Gensim’s word2vec expects a sequence of sentences as its input. Each sentence a list of words

   1.1 *List of list of tokens*

In [None]:
input1 = [['first', 'sentence'], ['second', 'sentence']]
model1 = Word2Vec(input1, min_count=1)

1.2 Gensim only requires that the input must provide sentences sequentially, when iterated over. *No need to keep everything in RAM*

In [None]:
class MySentences(object):
    def __init__(self, dirname):
        self.dirname = dirname
 
    def __iter__(self):
        for fname in os.listdir(self.dirname):
            for line in open(os.path.join(self.dirname, fname)):
                yield line.split()
                
input2 = MySentences('/some/directory') # a memory-friendly iterator
model = gensim.models.Word2Vec(input2)

See [BrownCorpus](https://radimrehurek.com/gensim/models/word2vec.html#gensim.models.word2vec.BrownCorpus), [Text8Corpus](https://radimrehurek.com/gensim/models/word2vec.html#gensim.models.word2vec.Text8Corpus) or [LineSentence](https://radimrehurek.com/gensim/models/word2vec.html#gensim.models.word2vec.LineSentence) in word2vec module for such examples.

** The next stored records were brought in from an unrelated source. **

/-- REGPOOL_STALL (R301): after 256 clocks every thread that waits for the pool takes REGPOOL 0x01. -/
def State.poolTrap (s : State) (tm : Nat) : Option State :=
  match s.teams.find tm with
  | none => none
  | some t =>
    if s.running t.ctx && s.poolStalled tm t && t.poolSince.elim false (fun n => decide (n + 256 ≤ s.now)) then
      let s := (List.range (16 * t.strips)).foldl (fun s i =>
        match s.ctl (.ex tm i) with
        | some c => match c.status with
          | .waiting .pool _ => s.takeTrap (.ex tm i) (tinfo 0x40 1) c.len
          | _ => s
        | none => s) s
      some (s.modTeam tm (fun t => { t with poolSince := none }))
    else none

/-- A party takes DECOUPLE where it waits, naming its port; a gang thread leaves the latch (R201, R123). DESIGN CHOICE, entry 59: the record
of one that waits for a strip operation names it by its PC alone, with no port. -/
def State.decoupleTrap (s : State) (u : Agent) (st : Status) : State :=
  match st, u with
  | .waiting (.port n _) _, _ => s.takeTrap u { tinfo 0x33 1 with port := some n } ((s.ctl u).elim 0 (·.len))
  | .waiting .latch _, .ex tm tid =>
    match (s.teams.find tm).bind (·.latch) with
    | some l =>
      let row := ((s.teams.find tm).elim [] (fun t => s.latchRows tm t tid)).head?
      s.trapAtLatch tm tid l.insn { tinfo 0x33 1 with port := row.map (fun q => q.1 % 16) }
    | none => s
  | _, _ => s.takeTrap u (tinfo 0x33 1) ((s.ctl u).elim 0 (·.len))

/-- DECOUPLE_TIMEOUT (R201): after 2048 clocks every party of a blocked strip takes DECOUPLE 0x01, naming its port. -/
def State.decouple (s : State) (key : Nat) : Option State :=
  match s.strips.find key, s.teams.find (key / 128) with
  | some x, some t =>
    if s.running t.ctx && s.stripBlocked key && x.blocked.elim false (fun n => decide (n + 2048 ≤ s.now)) then
      let s := (s.parties key).foldl (fun s q =>
        s.decoupleTrap q.1 q.2) s
      some (s.modStrip (key / 128) (key % 128) (fun x => { x with op := none, blocked := none }))
    else none
  | _, _ => none

/-- Whether a held thread's meeting is complete (R295). -/
def State.meetingDone (s : State) (tm tid : Nat) : Bool :=
  match s.exs.find (exKey tm tid) with
  | some x => match x.ctl.status, x.meet with
    | .held, some (t, m) => (s.missingAt tm tid t m).isEmpty
    | _, _ => false
  | none => false

/-- MEETING_RELEASE (R295): every thread of a span whose meeting is complete is released in one clock. -/
def State.meetingRelease (s : State) (tm tid : Nat) : Option State :=
  let ok := (s.teams.find tm).elim false (fun t => s.running t.ctx)
  let go := ((List.range 64).map (fun b => tid / 64 * 64 + b)).filter (s.meetingDone tm)
  if go.isEmpty || !ok then none
  else some (go.foldl (fun s j => s.modEx tm j (fun x =>
    { x with meet := none, ctl := { x.ctl with status := .ready, readySince := s.now } })) s)

/-- SLEEP_EXPIRY (R309). -/
def State.sleepEnd (s : State) (u : Agent) : Option State :=
  match (s.ctl u).map Ctl.status with
  | some (.sleeping n) => if n ≤ s.now ∧ s.running (s.ctxOf u) then some (s.wake u) else none
  | _ => none

/-- WAITW_REPOLL (R311): the word may have been written, or 4096 clocks have passed, and the unit loads it again. -/
def State.repoll (s : State) (u : Agent) : Option State :=
  match (s.ctl u).map Ctl.status with
  | some (.waiting (.word _) _) => if s.running (s.ctxOf u) then some (s.wake u) else none
  | _ => none

/-- KETTLE_BEAT_PERIOD (R349): the beat periods that have ended are counted. -/
def State.beatPeriod (s : State) (tm : Nat) : Option State :=
  match s.teams.find tm with
  | none => none
  | some t =>
    let p := LRec.beat (s.recordOf t)
    if LRec.pers (s.recordOf t) ∧ p ≠ 0 ∧ p ≤ t.active then some (s.modTeam tm (fun t => t.endPeriods p)) else none

/-- KETTLE_IDLE_LIMIT (R349). -/
def State.idleLimit (s : State) (tm : Nat) : Option State :=
  match s.teams.find tm with
  | none => none
  | some t =>
    if ¬LRec.pers (s.recordOf t) ∧ 2 ^ 24 ≤ t.idle ∧ ¬t.hung then some (s.modTeam tm (fun t => { t with hung := true })) else none

/-! ### Meanings -/

/-- STRIP_REGISTER_FREE (R300): team, strip and register. -/
def execStripRegisterFree (s : State) : Host.Outcome State Fault Refusal :=
  event (fun s => match s.occ with
    | .num3 tm sp id => s.registerFree tm sp id
    | _ => none) s

/-- REGPOOL_STALL (R301): team n. -/
def execRegpoolStall (s : State) : Host.Outcome State Fault Refusal := event1 State.poolTrap s

/-- DECOUPLE_TIMEOUT (R201): the strip's key. -/
def execDecoupleTimeout (s : State) : Host.Outcome State Fault Refusal := event1 State.decouple s

/-- MEETING_RELEASE (R295): team and thread. -/
def execMeetingRelease (s : State) : Host.Outcome State Fault Refusal := event2 State.meetingRelease s

/-- An event about a unit. -/
def eventU (f : State → Agent → Option State) (s : State) : Host.Outcome State Fault Refusal :=
  event (fun s => match s.occ with
    | .unit u => f s u
    | _ => none) s

/-- SLEEP_EXPIRY (R309): a unit. -/
def execSleepExpiry (s : State) : Host.Outcome State Fault Refusal := eventU State.sleepEnd s

/-- WAITW_REPOLL (R311): a unit. -/
def execWaitwRepoll (s : State) : Host.Outcome State Fault Refusal := eventU State.repoll s

/-- KETTLE_BEAT_PERIOD (R349): team n. -/
def execKettleBeatPeriod (s : State) : Host.Outcome State Fault Refusal := event1 State.beatPeriod s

BrownCorpus and Text8Corpus were implemented special for BrownCorpus and Text8 datasets. Text8 corpus, for example, consists of one line of cleaned and joined wikipedia articles.

LineSentence iterate over a file that contains sentences: one line = one sentence. Words must be already preprocessed and separated by whitespace.

In [None]:
from gensim.test.utils import datapath
from gensim.models.word2vec importLineSentence

input3 = LineSentence(datapath('lee_background.cor'))
model = gensim.models.Word2Vec(input3)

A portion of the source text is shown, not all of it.